A local developer is frustrated that after a years-long struggle to build a $75-million high-rise downtown, the City of Winnipeg now plans to open a dog park next door.
Rubin Spletzer, CEO of Crystal Developers Ltd., calls the city’s decision to open an off-leash pooch park beside Heritage Landing “insane," citing a list of concerns from traffic congestion to a loss of property values.
“How would you like to have a $70-million building and you put a dog park beside it, right there. I don’t think you would enjoy that. Neither do we," Spletzer told Metro during a recent interview at his 25-storey apartment complex at 300 Assiniboine Ave.
“If they’re going to place it the way they designed it right it next to me, my whole building is going to lose about 10 per cent on value, which is around $7 million.”
“I will fight the city that the taxes have to then be reduced accordingly."
More specifically, he said a lot of design work went into ensuring the façade of the building overlooking Bonnycastle Park— where 0.15 hectares of land will be turned into an off-leash dog area— met the city’s requirements
He calls it “annoying” that tenants looking outside a large window in the lobby and entertainment room will now see dogs running around.
Spletzer's concerns have resulted in delays to the dog park opening, according to Coun. Mike Pagtakhan, who chairs the committee on protection, community services and parks.
“The city was wanting to hear what the concerns were and to see if we could allay some of those concerns,” Pagtakhan said.
Last July, Mayor Brian Bowman— who campaigned on a promise to open an off-leash dog park downtown— announced that Bonnycastle Park had been picked as the future location of the off-leash area after an online survey where 1,800 people responded.
At the announcement, the city said construction on park amenities — like new fences, waste bins and lighting — was supposed to start at the end of the September or beginning of October and last up to four weeks.
Then last October, municipal communications manager David Driedger told Metro that after talking with different stakeholders, “it was determined that some design revisions had to be made and as a result we've run into some delays.”
Pagtakhan says Bonnycastle Park maintains the city’s preferred location for the downtown off-leash dog site.
He said the city's chief administrative officer, Doug McNeil, is still working to resolve the issue, but couldn't specifically say how.
The next step is for the city's urban design advisory committee to review the design of the park and recommend any changes, Pagtakhan said.
His goal is to now see the park open by late summer or early fall.
Spletzer, meanwhile, has little hope the city will make design changes that solve his concerns.
“There’s a lot of tenants that already said if the city puts up that dog park in here, we’re moving out,” he said, adding that since the apartment complex opened last month, there are 26 tenants in the building’s 234 spaces.
Despite an open house and online survey about where a downtown dog park should go, Spletzer--who also owns 90 Garry Street-- says the city didn’t properly consult with neighbours of the park, many of whom are seniors.
He also questions the suitability of the location since seven of the high-rise buildings in the area do not allow pets.
“Now I know, dogs need a place to run around.
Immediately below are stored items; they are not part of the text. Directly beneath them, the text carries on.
@[simp] theorem Mach.sendAll_dev (m : Mach) (l : List Out) : (m.sendAll l).dev = m.dev := rfl
@[simp] theorem Mach.sendAll_gal (m : Mach) (l : List Out) : (m.sendAll l).gal = m.gal := rfl
@[simp] theorem Mach.sendAll_reg (m : Mach) (l : List Out) : (m.sendAll l).reg = m.reg := rfl
@[simp] theorem Mach.sendAll_tb (m : Mach) (l : List Out) : (m.sendAll l).tb = m.tb := rfl
@[simp] theorem Mach.sendAll_conv (m : Mach) (l : List Out) : (m.sendAll l).conv = m.conv := rfl
@[simp] theorem Mach.sendAll_loop (m : Mach) (l : List Out) : (m.sendAll l).loop = m.loop := rfl
@[simp] theorem Mach.sendAll_mode (m : Mach) (l : List Out) : (m.sendAll l).mode = m.mode := rfl
@[simp] theorem Mach.sendAll_flow (m : Mach) (l : List Out) : (m.sendAll l).flow = m.flow := rfl
@[simp] theorem Mach.sendAll_zl (m : Mach) (l : List Out) : (m.sendAll l).zl = m.zl := rfl
@[simp] theorem Mach.sendAll_host (m : Mach) (l : List Out) : (m.sendAll l).host = m.host := rfl
@[simp] theorem Mach.sendAll_pair (m : Mach) (l : List Out) : (m.sendAll l).pair = m.pair := rfl
@[simp] theorem Mach.sendAll_meas (m : Mach) (l : List Out) : (m.sendAll l).meas = m.meas := rfl
@[simp] theorem Mach.sendAll_net (m : Mach) (l : List Out) : (m.sendAll l).net = m.net := rfl
@[simp] theorem Mach.sendAll_pwm (m : Mach) (l : List Out) : (m.sendAll l).pwm = m.pwm := rfl
@[simp] theorem Mach.sendAll_safety (m : Mach) (l : List Out) : (m.sendAll l).safety = m.safety := rfl
@[simp] theorem Mach.sendAll_pwr (m : Mach) (l : List Out) : (m.sendAll l).pwr = m.pwr := rfl
@[simp] theorem Mach.sendAll_sec (m : Mach) (l : List Out) : (m.sendAll l).sec = m.sec := rfl
@[simp] theorem Mach.sendAll_dbg (m : Mach) (l : List Out) : (m.sendAll l).dbg = m.dbg := rfl
@[simp] theorem Mach.sendAll_hostMem (m : Mach) (l : List Out) : (m.sendAll l).hostMem = m.hostMem := rfl
@[simp] theorem Mach.sendAll_pins (m : Mach) (l : List Out) : (m.sendAll l).pins = m.pins := rfl

@[simp] theorem Mach.pairSend_dev (m : Mach) (t : Nat) (b : List Byte) : (m.pairSend t b).dev = m.dev := rfl
@[simp] theorem Mach.pairSend_gal (m : Mach) (t : Nat) (b : List Byte) : (m.pairSend t b).gal = m.gal := rfl
@[simp] theorem Mach.pairSend_reg (m : Mach) (t : Nat) (b : List Byte) : (m.pairSend t b).reg = m.reg := rfl
@[simp] theorem Mach.pairSend_tb (m : Mach) (t : Nat) (b : List Byte) : (m.pairSend t b).tb = m.tb := rfl
@[simp] theorem Mach.pairSend_conv (m : Mach) (t : Nat) (b : List Byte) : (m.pairSend t b).conv = m.conv := rfl
@[simp] theorem Mach.pairSend_loop (m : Mach) (t : Nat) (b : List Byte) : (m.pairSend t b).loop = m.loop := rfl
@[simp] theorem Mach.pairSend_mode (m : Mach) (t : Nat) (b : List Byte) : (m.pairSend t b).mode = m.mode := rfl
@[simp] theorem Mach.pairSend_flow (m : Mach) (t : Nat) (b : List Byte) : (m.pairSend t b).flow = m.flow := rfl
@[simp] theorem Mach.pairSend_zl (m : Mach) (t : Nat) (b : List Byte) : (m.pairSend t b).zl = m.zl := rfl
@[simp] theorem Mach.pairSend_host (m : Mach) (t : Nat) (b : List Byte) : (m.pairSend t b).host = m.host := rfl
@[simp] theorem Mach.pairSend_pair (m : Mach) (t : Nat) (b : List Byte) : (m.pairSend t b).pair = m.pair := rfl
@[simp] theorem Mach.pairSend_meas (m : Mach) (t : Nat) (b : List Byte) : (m.pairSend t b).meas = m.meas := rfl
@[simp] theorem Mach.pairSend_net (m : Mach) (t : Nat) (b : List Byte) : (m.pairSend t b).net = m.net := rfl
@[simp] theorem Mach.pairSend_pwm (m : Mach) (t : Nat) (b : List Byte) : (m.pairSend t b).pwm = m.pwm := rfl
@[simp] theorem Mach.pairSend_safety (m : Mach) (t : Nat) (b : List Byte) : (m.pairSend t b).safety = m.safety := rfl
@[simp] theorem Mach.pairSend_pwr (m : Mach) (t : Nat) (b : List Byte) : (m.pairSend t b).pwr = m.pwr := rfl
@[simp] theorem Mach.pairSend_sec (m : Mach) (t : Nat) (b : List Byte) : (m.pairSend t b).sec = m.sec := rfl
@[simp] theorem Mach.pairSend_dbg (m : Mach) (t : Nat) (b : List Byte) : (m.pairSend t b).dbg = m.dbg := rfl
@[simp] theorem Mach.pairSend_hostMem (m : Mach) (t : Nat) (b : List Byte) : (m.pairSend t b).hostMem = m.hostMem := rfl
@[simp] theorem Mach.pairSend_pins (m : Mach) (t : Nat) (b : List Byte) : (m.pairSend t b).pins = m.pins := rfl

/-! ### Gallery -/

@[simp] theorem Mach.gput_dev (m : Mach) (i : Nat) (e : GEntry) : (m.gput i e).dev = m.dev := rfl
@[simp] theorem Mach.gput_reg (m : Mach) (i : Nat) (e : GEntry) : (m.gput i e).reg = m.reg := rfl
@[simp] theorem Mach.gput_tb (m : Mach) (i : Nat) (e : GEntry) : (m.gput i e).tb = m.tb := rfl
@[simp] theorem Mach.gput_conv (m : Mach) (i : Nat) (e : GEntry) : (m.gput i e).conv = m.conv := rfl
@[simp] theorem Mach.gput_loop (m : Mach) (i : Nat) (e : GEntry) : (m.gput i e).loop = m.loop := rfl
@[simp] theorem Mach.gput_mode (m : Mach) (i : Nat) (e : GEntry) : (m.gput i e).mode = m.mode := rfl
@[simp] theorem Mach.gput_flow (m : Mach) (i : Nat) (e : GEntry) : (m.gput i e).flow = m.flow := rfl
@[simp] theorem Mach.gput_zl (m : Mach) (i : Nat) (e : GEntry) : (m.gput i e).zl = m.zl := rfl
@[simp] theorem Mach.gput_host (m : Mach) (i : Nat) (e : GEntry) : (m.gput i e).host = m.host := rfl
@[simp] theorem Mach.gput_pair (m : Mach) (i : Nat) (e : GEntry) : (m.gput i e).pair = m.pair := rfl
@[simp] theorem Mach.gput_meas (m : Mach) (i : Nat) (e : GEntry) : (m.gput i e).meas = m.meas := rfl
@[simp] theorem Mach.gput_net (m : Mach) (i : Nat) (e : GEntry) : (m.gput i e).net = m.net := rfl
@[simp] theorem Mach.gput_pwm (m : Mach) (i : Nat) (e : GEntry) : (m.gput i e).pwm = m.pwm := rfl
@[simp] theorem Mach.gput_safety (m : Mach) (i : Nat) (e : GEntry) : (m.gput i e).safety = m.safety := rfl
@[simp] theorem Mach.gput_pwr (m : Mach) (i : Nat) (e : GEntry) : (m.gput i e).pwr = m.pwr := rfl
@[simp] theorem Mach.gput_sec (m : Mach) (i : Nat) (e : GEntry) : (m.gput i e).sec = m.sec := rfl
@[simp] theorem Mach.gput_dbg (m : Mach) (i : Nat) (e : GEntry) : (m.gput i e).dbg = m.dbg := rfl
@[simp] theorem Mach.gput_hostMem (m : Mach) (i : Nat) (e : GEntry) : (m.gput i e).hostMem = m.hostMem := rfl
@[simp] theorem Mach.gput_pins (m : Mach) (i : Nat) (e : GEntry) : (m.gput i e).pins = m.pins := rfl
@[simp] theorem Mach.gput_out (m : Mach) (i : Nat) (e : GEntry) : (m.gput i e).out = m.out := rfl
And I know the mayor has promised somewhere, but why choose the most attractive park and destroy it for a dog park?”
Some of his concerns pre-date the dog park plan, and involve an overall frustration with the city over what he characterizes as an uphill battle to get the high-rise built in the first place.
In 2008, the company got the go-ahead from the city to build a 15-storey apartment complex near Upper Fort Garry, but the project was met with public backlash over concerns the site’s history would be destroyed.
Spletzer says they eventually agreed to a deal involving former mayor Sam Katz to purchase land in the Broadway-Assiniboine area and build the high-rise there instead.
He says issues arose after discovering Manitoba Hydro lines buried underneath the land which equalled a costly removal and more delays.
“Now they’re putting a...dog park beside it.”